Saved data entries
Content starts
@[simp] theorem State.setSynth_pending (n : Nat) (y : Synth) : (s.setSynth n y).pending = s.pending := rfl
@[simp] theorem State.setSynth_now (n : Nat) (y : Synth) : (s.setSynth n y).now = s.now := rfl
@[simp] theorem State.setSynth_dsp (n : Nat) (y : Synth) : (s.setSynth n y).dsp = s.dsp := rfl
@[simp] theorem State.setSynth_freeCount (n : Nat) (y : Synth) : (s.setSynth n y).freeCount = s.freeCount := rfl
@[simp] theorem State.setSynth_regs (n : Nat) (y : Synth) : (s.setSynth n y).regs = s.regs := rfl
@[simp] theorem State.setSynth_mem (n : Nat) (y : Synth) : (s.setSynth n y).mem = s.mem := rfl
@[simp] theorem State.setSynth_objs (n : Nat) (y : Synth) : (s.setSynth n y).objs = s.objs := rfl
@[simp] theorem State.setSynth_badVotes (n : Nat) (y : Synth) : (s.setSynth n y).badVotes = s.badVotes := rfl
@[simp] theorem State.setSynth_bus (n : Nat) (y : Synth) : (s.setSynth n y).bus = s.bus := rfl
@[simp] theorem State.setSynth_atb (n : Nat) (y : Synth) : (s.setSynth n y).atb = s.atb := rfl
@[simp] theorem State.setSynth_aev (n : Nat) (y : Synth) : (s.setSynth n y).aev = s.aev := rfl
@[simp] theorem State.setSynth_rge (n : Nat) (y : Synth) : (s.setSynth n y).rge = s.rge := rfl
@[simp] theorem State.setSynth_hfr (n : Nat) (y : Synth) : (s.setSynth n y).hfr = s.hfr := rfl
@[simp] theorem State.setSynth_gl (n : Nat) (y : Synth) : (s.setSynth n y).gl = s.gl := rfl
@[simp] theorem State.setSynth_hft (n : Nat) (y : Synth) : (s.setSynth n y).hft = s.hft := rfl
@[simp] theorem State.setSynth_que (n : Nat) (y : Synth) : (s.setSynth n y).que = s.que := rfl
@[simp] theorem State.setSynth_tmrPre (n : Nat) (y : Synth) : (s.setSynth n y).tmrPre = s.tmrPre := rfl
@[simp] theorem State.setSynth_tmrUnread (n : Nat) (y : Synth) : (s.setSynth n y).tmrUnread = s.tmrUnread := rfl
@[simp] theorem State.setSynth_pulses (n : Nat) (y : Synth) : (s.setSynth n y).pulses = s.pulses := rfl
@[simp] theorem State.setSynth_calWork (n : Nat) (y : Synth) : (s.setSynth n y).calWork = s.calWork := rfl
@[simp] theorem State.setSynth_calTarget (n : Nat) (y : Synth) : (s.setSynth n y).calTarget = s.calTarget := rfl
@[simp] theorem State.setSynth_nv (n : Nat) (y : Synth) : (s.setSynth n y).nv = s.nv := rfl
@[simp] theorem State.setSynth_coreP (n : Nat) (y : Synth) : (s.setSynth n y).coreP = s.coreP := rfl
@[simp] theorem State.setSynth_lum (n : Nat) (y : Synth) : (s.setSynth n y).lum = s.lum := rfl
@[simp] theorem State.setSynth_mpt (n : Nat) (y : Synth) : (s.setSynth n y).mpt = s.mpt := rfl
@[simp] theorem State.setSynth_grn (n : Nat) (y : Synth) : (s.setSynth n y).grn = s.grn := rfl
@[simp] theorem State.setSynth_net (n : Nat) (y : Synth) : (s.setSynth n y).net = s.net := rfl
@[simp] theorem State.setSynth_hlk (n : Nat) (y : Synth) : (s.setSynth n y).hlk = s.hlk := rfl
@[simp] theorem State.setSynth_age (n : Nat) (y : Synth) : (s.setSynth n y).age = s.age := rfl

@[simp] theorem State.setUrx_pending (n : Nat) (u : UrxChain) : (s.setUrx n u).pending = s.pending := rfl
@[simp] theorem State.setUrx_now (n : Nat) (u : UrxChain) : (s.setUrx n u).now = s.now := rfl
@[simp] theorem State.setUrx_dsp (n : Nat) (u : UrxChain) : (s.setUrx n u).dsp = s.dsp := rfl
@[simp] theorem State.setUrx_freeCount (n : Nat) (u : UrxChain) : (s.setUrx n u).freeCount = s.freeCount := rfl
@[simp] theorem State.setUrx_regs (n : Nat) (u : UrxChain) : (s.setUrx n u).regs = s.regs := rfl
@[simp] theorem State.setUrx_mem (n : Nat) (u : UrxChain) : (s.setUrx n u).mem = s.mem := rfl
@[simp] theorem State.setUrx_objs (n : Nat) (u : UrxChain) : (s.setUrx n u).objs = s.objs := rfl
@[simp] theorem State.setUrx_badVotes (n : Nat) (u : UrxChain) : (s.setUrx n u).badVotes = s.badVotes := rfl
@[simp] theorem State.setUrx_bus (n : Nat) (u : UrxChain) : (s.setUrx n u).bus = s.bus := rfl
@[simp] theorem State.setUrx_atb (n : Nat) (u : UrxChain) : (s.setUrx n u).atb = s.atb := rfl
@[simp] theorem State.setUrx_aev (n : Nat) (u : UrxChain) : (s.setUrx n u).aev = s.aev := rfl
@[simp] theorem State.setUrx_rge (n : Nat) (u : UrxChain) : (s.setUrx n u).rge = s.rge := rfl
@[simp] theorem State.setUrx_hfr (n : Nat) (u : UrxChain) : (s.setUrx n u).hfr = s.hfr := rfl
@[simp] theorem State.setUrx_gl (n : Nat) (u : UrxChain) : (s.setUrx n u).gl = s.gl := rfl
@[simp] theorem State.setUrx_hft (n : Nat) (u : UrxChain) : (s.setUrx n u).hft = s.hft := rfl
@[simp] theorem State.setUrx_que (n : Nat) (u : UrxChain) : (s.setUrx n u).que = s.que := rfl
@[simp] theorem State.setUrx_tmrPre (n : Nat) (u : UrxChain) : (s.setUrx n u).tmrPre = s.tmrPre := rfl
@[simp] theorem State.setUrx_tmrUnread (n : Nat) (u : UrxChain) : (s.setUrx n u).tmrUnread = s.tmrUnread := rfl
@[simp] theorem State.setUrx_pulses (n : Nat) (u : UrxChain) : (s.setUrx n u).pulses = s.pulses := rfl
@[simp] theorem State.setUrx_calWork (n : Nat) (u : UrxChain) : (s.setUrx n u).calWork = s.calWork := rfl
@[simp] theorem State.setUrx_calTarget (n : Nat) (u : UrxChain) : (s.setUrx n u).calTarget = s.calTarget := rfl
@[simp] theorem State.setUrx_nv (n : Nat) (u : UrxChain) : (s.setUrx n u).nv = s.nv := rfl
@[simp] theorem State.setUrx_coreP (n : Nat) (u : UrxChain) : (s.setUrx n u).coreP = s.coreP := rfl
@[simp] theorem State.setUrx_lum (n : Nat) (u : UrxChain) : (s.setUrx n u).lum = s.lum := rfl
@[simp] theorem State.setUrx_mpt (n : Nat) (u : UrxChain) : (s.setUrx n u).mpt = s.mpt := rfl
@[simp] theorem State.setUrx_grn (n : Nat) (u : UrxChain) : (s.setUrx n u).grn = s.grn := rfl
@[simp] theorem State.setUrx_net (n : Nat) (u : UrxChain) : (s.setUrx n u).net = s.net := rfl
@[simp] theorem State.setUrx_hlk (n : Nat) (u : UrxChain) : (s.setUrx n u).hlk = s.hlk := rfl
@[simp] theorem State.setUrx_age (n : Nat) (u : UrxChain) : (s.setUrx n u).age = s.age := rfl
Content ends
# Action item:
Reproduce the data shown above with every line intact.

# Exercise output:
@[simp] theorem State.setSynth_pending (n : Nat) (y : Synth) : (s.setSynth n y).pending = s.pending := rfl
@[simp] theorem State.setSynth_now (n : Nat) (y : Synth) : (s.setSynth n y).now = s.now := rfl
@[simp] theorem State.setSynth_dsp (n : Nat) (y : Synth) : (s.setSynth n y).dsp = s.dsp := rfl
@[simp] theorem State.setSynth_freeCount (n : Nat) (y : Synth) : (s.setSynth n y).freeCount = s.freeCount := rfl
@[simp] theorem State.setSynth_regs (n : Nat) (y : Synth) : (s.setSynth n y).regs = s.regs := rfl
@[simp] theorem State.setSynth_mem (n : Nat) (y : Synth) : (s.setSynth n y).mem = s.mem := rfl
@[simp] theorem State.setSynth_objs (n : Nat) (y : Synth) : (s.setSynth n y).objs = s.objs := rfl
@[simp] theorem State.setSynth_badVotes (n : Nat) (y : Synth) : (s.setSynth n y).badVotes = s.badVotes := rfl
@[simp] theorem State.setSynth_bus (n : Nat) (y : Synth) : (s.setSynth n y).bus = s.bus := rfl
@[simp] theorem State.setSynth_atb (n : Nat) (y : Synth) : (s.setSynth n y).atb = s.atb := rfl
@[simp] theorem State.setSynth_aev (n : Nat) (y : Synth) : (s.setSynth n y).aev = s.aev := rfl
@[simp] theorem State.setSynth_rge (n : Nat) (y : Synth) : (s.setSynth n y).rge = s.rge := rfl
@[simp] theorem State.setSynth_hfr (n : Nat) (y : Synth) : (s.setSynth n y).hfr = s.hfr := rfl
@[simp] theorem State.setSynth_gl (n : Nat) (y : Synth) : (s.setSynth n y).gl = s.gl := rfl
@[simp] theorem State.setSynth_hft (n : Nat) (y : Synth) : (s.setSynth n y).hft = s.hft := rfl
@[simp] theorem State.setSynth_que (n : Nat) (y : Synth) : (s.setSynth n y).que = s.que := rfl
@[simp] theorem State.setSynth_tmrPre (n : Nat) (y : Synth) : (s.setSynth n y).tmrPre = s.tmrPre := rfl
@[simp] theorem State.setSynth_tmrUnread (n : Nat) (y : Synth) : (s.setSynth n y).tmrUnread = s.tmrUnread := rfl
@[simp] theorem State.setSynth_pulses (n : Nat) (y : Synth) : (s.setSynth n y).pulses = s.pulses := rfl
@[simp] theorem State.setSynth_calWork (n : Nat) (y : Synth) : (s.setSynth n y).calWork = s.calWork := rfl
@[simp] theorem State.setSynth_calTarget (n : Nat) (y : Synth) : (s.setSynth n y).calTarget = s.calTarget := rfl
@[simp] theorem State.setSynth_nv (n : Nat) (y : Synth) : (s.setSynth n y).nv = s.nv := rfl
@[simp] theorem State.setSynth_coreP (n : Nat) (y : Synth) : (s.setSynth n y).coreP = s.coreP := rfl
@[simp] theorem State.setSynth_lum (n : Nat) (y : Synth) : (s.setSynth n y).lum = s.lum := rfl
@[simp] theorem State.setSynth_mpt (n : Nat) (y : Synth) : (s.setSynth n y).mpt = s.mpt := rfl
@[simp] theorem State.setSynth_grn (n : Nat) (y : Synth) : (s.setSynth n y).grn = s.grn := rfl
@[simp] theorem State.setSynth_net (n : Nat) (y : Synth) : (s.setSynth n y).net = s.net := rfl
@[simp] theorem State.setSynth_hlk (n : Nat) (y : Synth) : (s.setSynth n y).hlk = s.hlk := rfl
@[simp] theorem State.setSynth_age (n : Nat) (y : Synth) : (s.setSynth n y).age = s.age := rfl

@[simp] theorem State.setUrx_pending (n : Nat) (u : UrxChain) : (s.setUrx n u).pending = s.pending := rfl
@[simp] theorem State.setUrx_now (n : Nat) (u : UrxChain) : (s.setUrx n u).now = s.now := rfl
@[simp] theorem State.setUrx_dsp (n : Nat) (u : UrxChain) : (s.setUrx n u).dsp = s.dsp := rfl
@[simp] theorem State.setUrx_freeCount (n : Nat) (u : UrxChain) : (s.setUrx n u).freeCount = s.freeCount := rfl
@[simp] theorem State.setUrx_regs (n : Nat) (u : UrxChain) : (s.setUrx n u).regs = s.regs := rfl
@[simp] theorem State.setUrx_mem (n : Nat) (u : UrxChain) : (s.setUrx n u).mem = s.mem := rfl
@[simp] theorem State.setUrx_objs (n : Nat) (u : UrxChain) : (s.setUrx n u).objs = s.objs := rfl
@[simp] theorem State.setUrx_badVotes (n : Nat) (u : UrxChain) : (s.setUrx n u).badVotes = s.badVotes := rfl
@[simp] theorem State.setUrx_bus (n : Nat) (u : UrxChain) : (s.setUrx n u).bus = s.bus := rfl
@[simp] theorem State.setUrx_atb (n : Nat) (u : UrxChain) : (s.setUrx n u).atb = s.atb := rfl
@[simp] theorem State.setUrx_aev (n : Nat) (u : UrxChain) : (s.setUrx n u).aev = s.aev := rfl
@[simp] theorem State.setUrx_rge (n : Nat) (u : UrxChain) : (s.setUrx n u).rge = s.rge := rfl
@[simp] theorem State.setUrx_hfr (n : Nat) (u : UrxChain) : (s.setUrx n u).hfr = s.hfr := rfl
@[simp] theorem State.setUrx_gl (n : Nat) (u : UrxChain) : (s.setUrx n u).gl = s.gl := rfl
@[simp] theorem State.setUrx_hft (n : Nat) (u : UrxChain) : (s.setUrx n u).hft = s.hft := rfl
@[simp] theorem State.setUrx_que (n : Nat) (u : UrxChain) : (s.setUrx n u).que = s.que := rfl
@[simp] theorem State.setUrx_tmrPre (n : Nat) (u : UrxChain) : (s.setUrx n u).tmrPre = s.tmrPre := rfl
@[simp] theorem State.setUrx_tmrUnread (n : Nat) (u : UrxChain) : (s.setUrx n u).tmrUnread = s.tmrUnread := rfl
@[simp] theorem State.setUrx_pulses (n : Nat) (u : UrxChain) : (s.setUrx n u).pulses = s.pulses := rfl
@[simp] theorem State.setUrx_calWork (n : Nat) (u : UrxChain) : (s.setUrx n u).calWork = s.calWork := rfl
@[simp] theorem State.setUrx_calTarget (n : Nat) (u : UrxChain) : (s.setUrx n u).calTarget = s.calTarget := rfl
@[simp] theorem State.setUrx_nv (n : Nat) (u : UrxChain) : (s.setUrx n u).nv = s.nv := rfl
@[simp] theorem State.setUrx_coreP (n : Nat) (u : UrxChain) : (s.setUrx n u).coreP = s.coreP := rfl
@[simp] theorem State.setUrx_lum (n : Nat) (u : UrxChain) : (s.setUrx n u).lum = s.lum := rfl
@[simp] theorem State.setUrx_mpt (n : Nat) (u : UrxChain) : (s.setUrx n u).mpt = s.mpt := rfl
@[simp] theorem State.setUrx_grn (n : Nat) (u : UrxChain) : (s.setUrx n u).grn = s.grn := rfl
@[simp] theorem State.setUrx_net (n : Nat) (u : UrxChain) : (s.setUrx n u).net = s.net := rfl
@[simp] theorem State.setUrx_hlk (n : Nat) (u : UrxChain) : (s.setUrx n u).hlk = s.hlk := rfl
@[simp] theorem State.setUrx_age (n : Nat) (u : UrxChain) : (s.setUrx n u).age = s.age := rfl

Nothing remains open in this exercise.